§ **WHAT YOU ARE ASKED TO DO**
A single number is the whole answer: how many lines in this listing contain "Obligations".

§ **DATASET EXCERPTS**

----------------

-- ==== Sys2Proof/Certificates/Slice0/Obligations.lean ====
section
/-! DEFINITION. The statements for the provers, family by family of the opcode table. -/

open Sys2Proof Sys2Proof.Machine Sys2Proof.Safety

/-! ### Scalar integer instructions -/

/-- R100 and R101, with every operand value; `wrote` says that the rest of the machine is as before. The unary members are said by what
their count means. -/
def Obligations.RegisterArithmeticWritesTheTableValue : Prop :=
  (∀ (s : State) (f : Nat) (d a b : BitVec 5), Ready s f [d.toNat, a.toNat, b.toNat] →
    let x := (s.ctx f).s a.toNat
    let y := (s.ctx f).s b.toNat
    let n := (y.extractLsb' 0 6).toNat
    exec (.add d a b) s = .next (wrote s f d (x + y)) ∧
    exec (.sub d a b) s = .next (wrote s f d (x - y)) ∧
    exec (.and d a b) s = .next (wrote s f d (x &&& y)) ∧
    exec (.or d a b) s = .next (wrote s f d (x ||| y)) ∧
    exec (.xor d a b) s = .next (wrote s f d (x ^^^ y)) ∧
    exec (.shl d a b) s = .next (wrote s f d (x <<< n)) ∧
    exec (.shr d a b) s = .next (wrote s f d (x >>> n)) ∧
    exec (.sha d a b) s = .next (wrote s f d (x.sshiftRight n)) ∧
    exec (.mul d a b) s = .next (wrote s f d ((x.signExtend 128 * y.signExtend 128).extractLsb' 0 64)) ∧
    exec (.mulh d a b) s = .next (wrote s f d ((x.signExtend 128 * y.signExtend 128).extractLsb' 64 64)) ∧
    exec (.mulhn d a b) s = .next (wrote s f d ((x.setWidth 128 * y.setWidth 128).extractLsb' 64 64)) ∧
    exec (.div d a b) s = .next (wrote s f d (if y = 0 then BitVec.allOnes 64 else x.sdiv y)) ∧
    exec (.divn d a b) s = .next (wrote s f d (if y = 0 then BitVec.allOnes 64 else x.udiv y)) ∧
    exec (.rem d a b) s = .next (wrote s f d (if y = 0 then x else x.srem y)) ∧
    exec (.remn d a b) s = .next (wrote s f d (if y = 0 then x else x.umod y)) ∧
    exec (.min d a b) s = .next (wrote s f d (if x.slt y then x else y)) ∧
    exec (.max d a b) s = .next (wrote s f d (if x.slt y then y else x)) ∧
    exec (.minn d a b) s = .next (wrote s f d (if x.ult y then x else y)) ∧
    exec (.maxn d a b) s = .next (wrote s f d (if x.ult y then y else x)) ∧
    exec (.slt d a b) s = .next (wrote s f d (if x.slt y then 1 else 0)) ∧
    exec (.sltn d a b) s = .next (wrote s f d (if x.ult y then 1 else 0)) ∧
    exec (.seq d a b) s = .next (wrote s f d (if x = y then 1 else 0))) ∧
  (∀ (s : State) (f : Nat) (d a : BitVec 5), Ready s f [d.toNat, a.toNat] →
    let x := (s.ctx f).s a.toNat
    (∃ n, exec (.clz d a) s = .next (wrote s f d (BitVec.ofNat 64 n)) ∧ n ≤ 64 ∧
      (∀ i, 64 - n ≤ i → i < 64 → x.getLsbD i = false) ∧ (n < 64 → x.getLsbD (63 - n) = true)) ∧
    (∃ n, exec (.ctz d a) s = .next (wrote s f d (BitVec.ofNat 64 n)) ∧ n ≤ 64 ∧
      (∀ i, i < n → x.getLsbD i = false) ∧ (n < 64 → x.getLsbD n = true)) ∧
    exec (.popc d a) s =
      .next (wrote s f d (BitVec.ofNat 64 ((List.range 64).filter fun i => x.getLsbD i).length))) ∧
  (∀ (s : State) (f : Nat) (d a b : BitVec 5),
    d.toNat % 2 = 0 → a.toNat % 2 = 0 → b.toNat % 2 = 0 →
    Ready s f [d.toNat, d.toNat + 1, a.toNat, a.toNat + 1, b.toNat, b.toNat + 1] →
    let c := s.ctx f
    let x : BitVec 128 := (c.s (a.toNat + 1) ++ c.s a.toNat) + (c.s (b.toNat + 1) ++ c.s b.toNat)
    exec (.qadd d a b) s =
      .next (next s f ((c.setS d.toNat (x.extractLsb' 0 64)).setS (d.toNat + 1) (x.extractLsb' 64 64)))) ∧
  (∀ (s : State) (f : Nat) (d a b : BitVec 5), s.cur = .agent f → d.toNat % 2 = 1 ∨ a.toNat % 2 = 1 ∨ b.toNat % 2 = 1 →
    (s.ctx f).late = none → Settled s f → exec (.qadd d a b) s = .next (stopped s f .operand)) ∧
  ∀ (c : Ctx) (d : Nat) (v : Dword), c.s 0 = 0 ∧ c.setS 0 v = c ∧
    (0 < d → d < 32 → (c.setS d v).s d = v ∧ (∀ e, e ≠ d → (c.setS d v).s e = c.s e) ∧ c.setS d v = { c with sregs := (c.setS d v).sregs })

/-- R102 to R104: every immediate and shift amount. -/
def Obligations.ImmediateFormsComputeTheirCounterparts : Prop :=
  ∀ (s : State) (f : Nat) (d a : BitVec 5) (i : BitVec 16) (n : BitVec 6) (u : BitVec 21), Ready s f [d.toNat, a.toNat] →
    let x := (s.ctx f).s a.toNat
    let y := i.signExtend 64
    exec (.addi d a i) s = .next (wrote s f d (x + y)) ∧
    exec (.andi d a i) s = .next (wrote s f d (x &&& y)) ∧
    exec (.ori d a i) s = .next (wrote s f d (x ||| y)) ∧
    exec (.xori d a i) s = .next (wrote s f d (x ^^^ y)) ∧
    exec (.slti d a i) s = .next (wrote s f d (if x.slt y then 1 else 0)) ∧
    exec (.shli d a n) s = .next (wrote s f d (x <<< n.toNat)) ∧
    exec (.shri d a n) s = .next (wrote s f d (x >>> n.toNat)) ∧
    exec (.shai d a n) s = .next (wrote s f d (x.sshiftRight n.toNat)) ∧
    exec (.lui d u) s = .next (wrote s f d (u.signExtend 64 <<< 16)) ∧
    exec (.addpc d u) s = .next (wrote s f d (BitVec.ofNat 64 (s.ctx f).pc + u.signExtend 64 * 4))

/-! ### Branches and jumps -/

/-- R108 and R109, with R58 for a misaligned `jalr`. `goTo` moves the program counter and retires the instruction. -/
def Obligations.BranchesAndJumpsContinueAtTheirTargets : Prop :=
  ∀ (s : State) (f : Nat) (d a b : BitVec 5) (o : BitVec 16) (j : BitVec 21) (i : BitVec 16),
    let c := s.ctx f
    let x := c.s a.toNat
    let y := c.s b.toNat
    let goTo (c' : Ctx) (p : Nat) : State := s.setCtx f (c'.retire p)
    let pick (taken : Bool) : Host.Outcome State Fault Refusal :=
      .next (goTo c (if taken then (BitVec.ofNat 64 c.pc + o.signExtend 64 * 4).toNat else c.pc + 4))
    let linked := c.setS d.toNat (BitVec.ofNat 64 (c.pc + 4))
    let t := x + i.signExtend 64
    (Ready s f [a.toNat, b.toNat] →
      exec (.beq a b o) s = pick (x = y) ∧ exec (.bne a b o) s = pick (x ≠ y) ∧
      exec (.blt a b o) s = pick (x.slt y) ∧ exec (.bge a b o) s = pick (!x.slt y) ∧
      exec (.bltn a b o) s = pick (x.ult y) ∧ exec (.bgen a b o) s = pick (!x.ult y)) ∧
    (Ready s f [d.toNat] →
      exec (.jal d j) s = .next (goTo linked (BitVec.ofNat 64 c.pc + j.signExtend 64 * 4).toNat)) ∧
    (Ready s f [d.toNat, a.toNat] →
      (t.toNat % 4 = 0 → exec (.jalr d a i) s = .next (goTo linked t.toNat)) ∧
      (t.toNat % 4 ≠ 0 → c.quiet = true → s.matIdle f = true →
        exec (.jalr d a i) s = .next (s.stopContext f (.align t.toNat) c.pc c.vstart 0 false) ∧
        ((s.stopContext f (.align t.toNat) c.pc c.vstart 0 false).ctx f).s d.toNat = c.s d.toNat))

----------------

§ **WRITTEN RESPONSE**
4